# 3D Printing > 3D Printing News, Interviews & Editorials Supplied by 3DPrint.com >  3D Printed Radioactive Flashlights

## Brian_Krassenstein

A Greek maker and techno-geek creates 3D-printed objects--from cool three-in-one gadgets to jewelry--that use tritium, the radioactive isotope. Of course, the tritium is safely contained in a hermetically-sealed vial, so it’s completely safe. The company, InnovoDesign, embraces the 3D printing boom as “the Next Industrial Revolution” but there’s something really retro-cool about these objects, which are surprisingly affordable considering that tritium costs $30,000 for just one gram.  More details on this flashlight as well as the designer's other products can be found here: http://3dprint.com/39634/3d-print-ra...ive-flashlight


Below is a picture of the radioactive 3D printed flashlights:

----------


## curious aardvark

very cool - but a bit pricey given that the light is really only of use if you drop the thing in the dark :-) 

My 3d printed millenum falcon torch is better - lightwise, lol

Tritium is cool stuff, used to have a glow in the dark fishing float when I was a kid. Lasted a good 10 years.

----------


## 3dxyz

It looks cool if that stays light like that but just how bright do they shine and just how safe are they being radioactive? Not sure that I'd want something that's potentially radio active hanging next to my junk all day if you will.

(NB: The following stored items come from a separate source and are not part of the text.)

/-- Settles O48: `toBits` and `ofBits` are inverse, and the six named values are as in R32's list. -/
theorem phaseValuesAreNumbered : Obligations.PhaseValuesAreNumbered :=
  ⟨Phase.ofBits_toBits, Phase.toBits_ofBits, rfl, rfl, rfl, rfl, rfl, rfl⟩

/-! ## The outputs of a phase -/

/-- R42: the gate is on in the phases 1 to 5. -/
theorem Phase.gate_iff_toBits (p : Phase) : p.gate = true ↔ 1 ≤ p.toBits.toNat ∧ p.toBits.toNat ≤ 5 := by
  cases p <;> decide

/-- R42: the key is down in phase 2. -/
theorem Phase.key_iff_toBits (p : Phase) : p.key = true ↔ p.toBits.toNat = 2 := by
  cases p <;> decide

theorem Phase.eq_idle_iff_toBits (p : Phase) : p = .idle ↔ p.toBits.toNat = 0 := by
  cases p <;> decide

theorem State.busy_iff_toBits (s : State) : s.busy = true ↔ s.phase.toBits.toNat ≠ 0 := by
  rw [State.busy, decide_eq_true_eq, ne_eq, Phase.eq_idle_iff_toBits]

theorem State.cmdReady_iff_toBits (s : State) : s.cmdReady = true ↔ s.phase.toBits.toNat = 0 := by
  rw [State.cmdReady, decide_eq_true_eq, Phase.eq_idle_iff_toBits]

theorem State.cmdReady_eq_not_busy (s : State) : s.cmdReady = !s.busy := by
  simp [State.cmdReady, State.busy]

/-- Settles O46: each output reads `phase` alone, and R47 (f) is part of the invariant. -/
theorem outputsAreDecodedFromPhase : Obligations.OutputsAreDecodedFromPhase := by
  intro s
  refine ⟨s.phase.gate_iff_toBits, s.phase.key_iff_toBits, rfl, rfl, s.busy_iff_toBits, s.cmdReady_iff_toBits, ?_⟩
  rintro ⟨-, -, -, -, -, -, hgate, -⟩
  exact ⟨hgate.symm, s.cmdReady_eq_not_busy⟩

/-! ## The status word -/

/-- The five flags are single bits put below LEN and its zeros, BUSY last. -/
theorem State.status_eq_concat (s : State) :
    s.status = (((((s.len ++ 0#3).concat s.ill).concat s.ovf).concat s.keyOut).concat s.gateOut).concat s.busy := rfl

/-- The bits above the five flags. -/
theorem State.status_getLsbD_add_five (s : State) (i : Nat) :
    s.status.getLsbD (i + 5) = (s.len ++ 0#3).getLsbD i := by
  rw [s.status_eq_concat]
  simp only [BitVec.getLsbD_concat_succ]

/-- Settles O47: each flag is read at its place among the appended bits, and LEN and its zeros above them. -/
theorem statusWordFields : Obligations.StatusWordFields := by
  intro s
  refine ⟨?busy, ?gate, ?key, ?ovf, ?ill, ?zeros, ?len⟩
  case zeros =>
    apply BitVec.eq_of_getLsbD_eq
    intro i hi
    rw [BitVec.getLsbD_extractLsb', Nat.add_comm 5 i, s.status_getLsbD_add_five, BitVec.getLsbD_append]
    simp [hi]
  case len =>
    apply BitVec.eq_of_getLsbD_eq
    intro i hi
    rw [BitVec.getLsbD_extractLsb', show 8 + i = i + 3 + 5 by omega, s.status_getLsbD_add_five,
      BitVec.getLsbD_append]
    simp [hi]
  all_goals
    rw [s.status_eq_concat]
    simp only [BitVec.getLsbD_concat_succ, BitVec.getLsbD_concat_zero]

/-! ## The state after reset -/

/-- Settles O58: `State.reset` writes each register's reset value, and its status word is then 0. -/
theorem resetStateHasTheResetValues : Obligations.ResetStateHasTheResetValues :=
  ⟨rfl, rfl, rfl, rfl, rfl, rfl, rfl, rfl, rfl, by decide⟩

end Sys2Proof.Machine
end

section
/-! PROOFS. The statement of 20_memory.md: APPENDs accepted at consecutive edges build the message in order (R66, R202).
One accepted APPEND is said once, as a step and as what it does to the message; the run is an induction over the
characters. -/

namespace Sys2Proof.Machine

/-! ## The word of an APPEND -/

/-- R81: the word `0x1000 | c` as its three fields; the two operands of the `|` share no bit. -/
theorem appendWord_eq_commandWord (c : Byte) : 0x1000#16 ||| c.setWidth 16 = commandWord 0x1#4 0x0#4 c :=
  calc 0x1000#16 ||| c.setWidth 16
      = ((0x1#4 ++ 0x0#4) ++ 0x00#8) ||| (0x00#8 ++ c) := by rw [BitVec.setWidth_eq_append (by decide)]; rfl
    _ = commandWord 0x1#4 0x0#4 c := by rw [BitVec.or_append, BitVec.or_zero, BitVec.zero_or]; rfl

theorem opField_commandWord (op sub : BitVec 4) (c : Byte) : opField (commandWord op sub c) = op := by
  rw [opField, commandWord, BitVec.extractLsb'_append_eq_of_le (by decide)]
  exact BitVec.extractLsb'_append_eq_left

theorem subField_commandWord (op sub : BitVec 4) (c : Byte) : subField (commandWord op sub c) = sub := by
  rw [subField, commandWord, BitVec.extractLsb'_append_eq_of_le (by decide)]
  exact BitVec.extractLsb'_append_eq_right

theorem dataField_commandWord (op sub : BitVec 4) (c : Byte) : dataField (commandWord op sub c) = c :=
  BitVec.extractLsb'_append_eq_right

/-- R82: a word with operation 1 is not the NOP word, so the APPEND row takes it and gives back its 8 raw bits. -/
theorem decodeCommand_appendWord (c : Byte) : decodeCommand (0x1000#16 ||| c.setWidth 16) = .append c := by
  rw [appendWord_eq_commandWord]
  have hop := opField_commandWord 0x1#4 0x0#4 c
  have hne : commandWord 0x1#4 0x0#4 c ≠ 0x0000#16 := fun h => absurd (h ▸ hop) (by decide)
  rw [decodeCommand, if_neg hne, if_pos ⟨hop, subField_commandWord _ _ c⟩, dataField_commandWord]

/-! ## One accepted APPEND -/

/-- The effect of an APPEND with room in the buffer (R202). -/
def storeChar (c : Byte) (s : State) : State :=
  { s with mb := Memory.write s.mb s.len.toNat c, len := s.len + 1#8 }

@[simp] theorem storeChar_len (c : Byte) (s : State) : (storeChar c s).len = s.len + 1#8 := rfl
@[simp] theorem storeChar_mb (c : Byte) (s : State) :
    (storeChar c s).mb = Memory.write s.mb s.len.toNat c := rfl

/-- R64: the message reads MB below `len` only. -/
theorem message_storeChar {c : Byte} {s : State} (hlen : (s.len + 1#8).toNat = s.len.toNat + 1) :
    message (storeChar c s) = message s ++ [c] := by
  have hbelow : ∀ i ∈ List.range s.len.toNat,
      Memory.read (Memory.write s.mb s.len.toNat c) i = Memory.read s.mb i :=
    fun i hi => read_write_other _ _ (List.mem_range.mp hi).ne
  simp only [message, storeChar_len, storeChar_mb, hlen, List.range_succ, List.filterMap_append,
    List.filterMap_congr hbelow]
  simp [read_write_same]

/-- R200: the edge that accepts a command word runs its instruction. -/
theorem step_of_accepts {s : State} (hw : s.cfg.wellFormed = true) (hacc : s.accepts = true) :
    step s = mapNext dropInput (exec (decodeCommand s.sampled.cmd) s) := by
  obtain ⟨hrst, hvalid, hidle⟩ := (accepts_iff s).mp hacc
  rw [step_of_wellFormed hw, clockEdge_idle hrst hidle, idleEdge, if_pos hvalid, executeCommand]

theorem step_append_of_room {c : Byte} {s : State} (hw : s.cfg.wellFormed = true) (hacc : s.accepts = true)
    (hcmd : decodeCommand s.sampled.cmd = .append c) (hroom : s.len.toNat < s.cfg.msgMax) :
    step s = .next (dropInput (storeChar c s)) := by
  rw [step_of_accepts hw hacc, hcmd, exec_append_of_room hroom]
  rfl

/-! ## Consecutive APPENDs -/

/-- The host offers the APPEND of each character of `cs` in turn at the coming edges, without reset. -/
def OffersAppends (cs : List Byte) (s : State) : Prop :=
  ∀ k c, cs[k]? = some c → s.inputAt k = ⟨false, true, 0x1000#16 ||| c.setWidth 16, (s.inputAt k).suppress⟩

theorem OffersAppends.head {c : Byte} {cs : List Byte} {s : State} (h : OffersAppends (c :: cs) s) :
    s.sampled = ⟨false, true, 0x1000#16 ||| c.setWidth 16, s.sampled.suppress⟩ := h 0 c rfl

/-- The offers that remain after the first edge, whatever that edge did to the other fields. -/
theorem OffersAppends.tail {c : Byte} {cs : List Byte} {s t : State} (h : OffersAppends (c :: cs) s)
    (hin : t.inputs = s.inputs) : OffersAppends cs (dropInput t) := by
  intro k d hk
  have hshift : (dropInput t).inputAt k = s.inputAt (k + 1) := by
    rw [inputAt_dropInput, State.inputAt, hin, State.inputAt]
  rw [hshift]
  exact h (k + 1) d hk

/-- The first of the offers is accepted in IDLE, and decodes to its APPEND. -/
theorem OffersAppends.accepts {c : Byte} {cs : List Byte} {s : State} (h : OffersAppends (c :: cs) s)
    (hidle : s.phase = .idle) : s.accepts = true ∧ decodeCommand s.sampled.cmd = .append c := by
  rw [accepts_iff, h.head]
  exact ⟨⟨rfl, rfl, hidle⟩, decodeCommand_appendWord c⟩

/-- The run over the offers, with only the part of the invariant that it needs and keeps. -/
theorem run_appends {cs : List Byte} {s : State} (hreg : RegistersOk s) (hidle : s.phase = .idle)
    (hroom : s.len.toNat + cs.length ≤ s.cfg.msgMax) (hoffers : OffersAppends cs s) :
    ∃ t, run cs.length s = .next t ∧ message t = message s ++ cs ∧ t.len.toNat = s.len.toNat + cs.length
      ∧ t.phase = .idle := by
  induction cs generalizing s with
  | nil => exact ⟨s, rfl, (List.append_nil _).symm, rfl, hidle⟩
  | cons c cs ih =>
    rw [List.length_cons] at hroom
    have hfirst : s.len.toNat < s.cfg.msgMax := by omega
    obtain ⟨hacc, hcmd⟩ := hoffers.accepts hidle
    have hstep := step_append_of_room hreg.wellFormed hacc hcmd hfirst
    have hlen := hreg.toNat_len_add_one hfirst
    have hnext : RegistersOk (dropInput (storeChar c s)) := { hreg.append c hfirst with }
    have hroom' : (s.len + 1#8).toNat + cs.length ≤ s.cfg.msgMax := by omega
    obtain ⟨t, hrun, hmsg, htlen, htidle⟩ := ih hnext hidle hroom' (hoffers.tail rfl)
    refine ⟨t, ?run, ?message, ?len, htidle⟩
    case run => rw [List.length_cons, run_succ _ hstep, hrun]
    case message =>
      calc message t = message (storeChar c s) ++ cs := hmsg
        _ = message s ++ c :: cs := by rw [message_storeChar hlen, List.append_assoc, List.singleton_append]
    case len =>
      rw [dropInput_len, storeChar_len] at htlen
      rw [List.length_cons]
      omega

/-- Settles O45: by induction over the characters, each accepted APPEND puts its character at the end of the message
and leaves the block in IDLE for the next one. -/
theorem appendsBuildTheMessageInOrder : Obligations.AppendsBuildTheMessageInOrder :=
  fun _ _ hinv hidle hroom hoffers => run_appends (registersOk_of_inv hinv) hidle hroom hoffers

end Sys2Proof.Machine
end

section
/-! PROOFS. The statements of 30_encoding.md: what each row of the two decoders answers, said once per decoder, and
from it that decoding and encoding are inverse, which words are illegal, and the words of the opcode table. -/

namespace Sys2Proof.Machine

/-! ## The fields of a command word -/

/-- R81: a command word is its three fields. -/
theorem commandWord_fields (w : CmdWord) : commandWord (opField w) (subField w) (dataField w) = w := by
  rw [commandWord, opField, subField, dataField, BitVec.extractLsb'_append_extractLsb'_eq_extractLsb' (by decide),
    BitVec.extractLsb'_append_extractLsb'_eq_extractLsb' (by decide)]
  exact BitVec.extractLsb'_eq_self

/-- The words of NOP, CLEAR and SEND: an operation above 12 zeros. -/
theorem eq_append_zeros_iff (w : CmdWord) (op : BitVec 4) :
    w = op ++ 0#12 ↔ w.extractLsb' 12 4 = op ∧ w.extractLsb' 0 12 = 0#12 := by
  constructor
  · rintro rfl
    exact ⟨BitVec.extractLsb'_append_eq_left, BitVec.extractLsb'_append_eq_right⟩
  · rintro ⟨hop, hlow⟩
    rw [← hop, ← hlow, BitVec.extractLsb'_append_extractLsb'_eq_extractLsb' (by decide)]
    exact BitVec.extractLsb'_eq_self.symm

/-- R82: the mask of the full word keeps every bit. -/
theorem and_fullMask (w : CmdWord) : w &&& 0xFFFF#16 = w := BitVec.and_allOnes

theorem dataField_eq_setWidth (w : CmdWord) : dataField w = w.setWidth 8 :=
  (BitVec.setWidth_eq_extractLsb' (by decide)).symm

/-! ## The rows of the command decoder -/

theorem isLegalCommand_iff (w : CmdWord) :
    isLegalCommand w = true ↔
      w = 0x0000#16 ∨ (opField w = 0x1#4 ∧ subField w = 0x0#4) ∨ w = 0x2000#16 ∨ w = 0x3000#16 := by
  simp only [isLegalCommand, Bool.or_eq_true, decide_eq_true_eq, appendRow_mask_iff_fields]

/-- R82: the APPEND row takes the words of operation 1 and sub-field 0. -/
theorem decodeCommand_appendRow {w : CmdWord} (h : opField w = 0x1#4 ∧ subField w = 0x0#4) :
    decodeCommand w = .append (dataField w) := by
  rw [← decodeCommand_appendWord, appendWord_eq_commandWord, ← h.1, ← h.2, commandWord_fields]

/-- R83: the illegal words are those of no legal command. -/
theorem decodeCommand_eq_illegal_iff (w : CmdWord) : decodeCommand w = .illegal w ↔ isLegalCommand w = false := by
  rw [← Bool.not_eq_true, isLegalCommand_iff]
  constructor
  · rintro hill (rfl | h | rfl | rfl)
    case inr.inl => exact absurd ((decodeCommand_appendRow h).symm.trans hill) (by simp)
    all_goals exact absurd hill (by decide)
  · intro hw
    push Not at hw
    obtain ⟨hnop, happend, hclear, hsend⟩ := hw
    rw [decodeCommand, if_neg hnop, if_neg fun h => happend h.1 h.2, if_neg hclear, if_neg hsend]

/-- R82, R83: decoding a command word loses nothing of it, and gives operands that its row admits. -/
theorem encode_decodeCommand (w : CmdWord) :
    encode (decodeCommand w) = w ∧ (decodeCommand w).wellFormed = true := by
  cases hw : isLegalCommand w with
  | false =>
    rw [(decodeCommand_eq_illegal_iff w).mpr hw]
    exact ⟨rfl, by rw [Instr.wellFormed, hw]; rfl⟩
  | true =>
    obtain rfl | h | rfl | rfl := (isLegalCommand_iff w).mp hw
    case inr.inl =>
      rw [decodeCommand_appendRow h]
      exact ⟨(h.1 ▸ h.2 ▸ commandWord_fields w :), rfl⟩
    all_goals exact ⟨rfl, rfl⟩

/-- Settles O6: the masked words are the rows of `isLegalCommand_iff`, and none of the full words
has the operation of APPEND. -/
theorem commandWordDecodesByItsRow : Obligations.CommandWordDecodesByItsRow := by
  intro w
  rw [and_fullMask, appendRow_mask_iff_fields, ← dataField_eq_setWidth]
  refine ⟨?nop, decodeCommand_appendRow, ?clear, ?send, ?illegal, ?nopAppend, ?appendClear, ?appendSend⟩
  case nop => rintro rfl; rfl
  case clear => rintro rfl; rfl
  case send => rintro rfl; rfl
  case illegal =>
    intro hnop happend hclear hsend
    rw [ne_eq, appendRow_mask_iff_fields] at happend
    rw [decodeCommand_eq_illegal_iff, ← Bool.not_eq_true, isLegalCommand_iff]
    exact not_or.mpr ⟨hnop, not_or.mpr ⟨happend, not_or.mpr ⟨hclear, hsend⟩⟩⟩
  case nopAppend => rintro ⟨rfl, h⟩; exact absurd h (by decide)
  case appendClear => rintro ⟨h, rfl⟩; exact absurd h (by decide)
  case appendSend => rintro ⟨h, rfl⟩; exact absurd h (by decide)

But I guess thats the angle that will either make it a hit or miss.

----------


## jimc

yeah tritium has been used in many things for a long time. rifle scopes and sights are a big one. also some compasses use it for navigating at night.

----------


## curious aardvark

given the current obsession with health and safety - if it wasn't 100% safe, it would not be allowed to be sold.

----------


## brbubba

> It looks cool if that stays light like that but just how bright do they shine and just how safe are they being radioactive? Not sure that I'd want something that's potentially radio active hanging next to my junk all day if you will.But I guess thats the angle that will either make it a hit or miss.


Tritium is fairly safe, the radiation can't even pass through your skin. You'd have to swallow it to receive any exposure at all. The problem with tritium is that the light source isn't very bright at all. For something like watch hands or finding something in pitch dark it works great but it really isn't going to be a usable source of illumination.Price wise I assume you are really paying for the 3D printed enclosure here. You used to be able to buy tritium key chains from Europe for less than $10 a pop. I ordered a few many years back and they were neat, but not very useful.

----------


## owenrules

> Tritium is fairly safe, the radiation can't even pass through your skin. You'd have to swallow it to receive any exposure at all. The problem with tritium is that the light source isn't very bright at all. For something like watch hands or finding something in pitch dark it works great but it really isn't going to be a usable source of illumination.Price wise I assume you are really paying for the 3D printed enclosure here. You used to be able to buy tritium key chains from Europe for less than $10 a pop. I ordered a few many years back and they were neat, but not very useful.


I completely agree with you, Tritium has been tested many times for health, it is absolutely safe, and it looks amazing

----------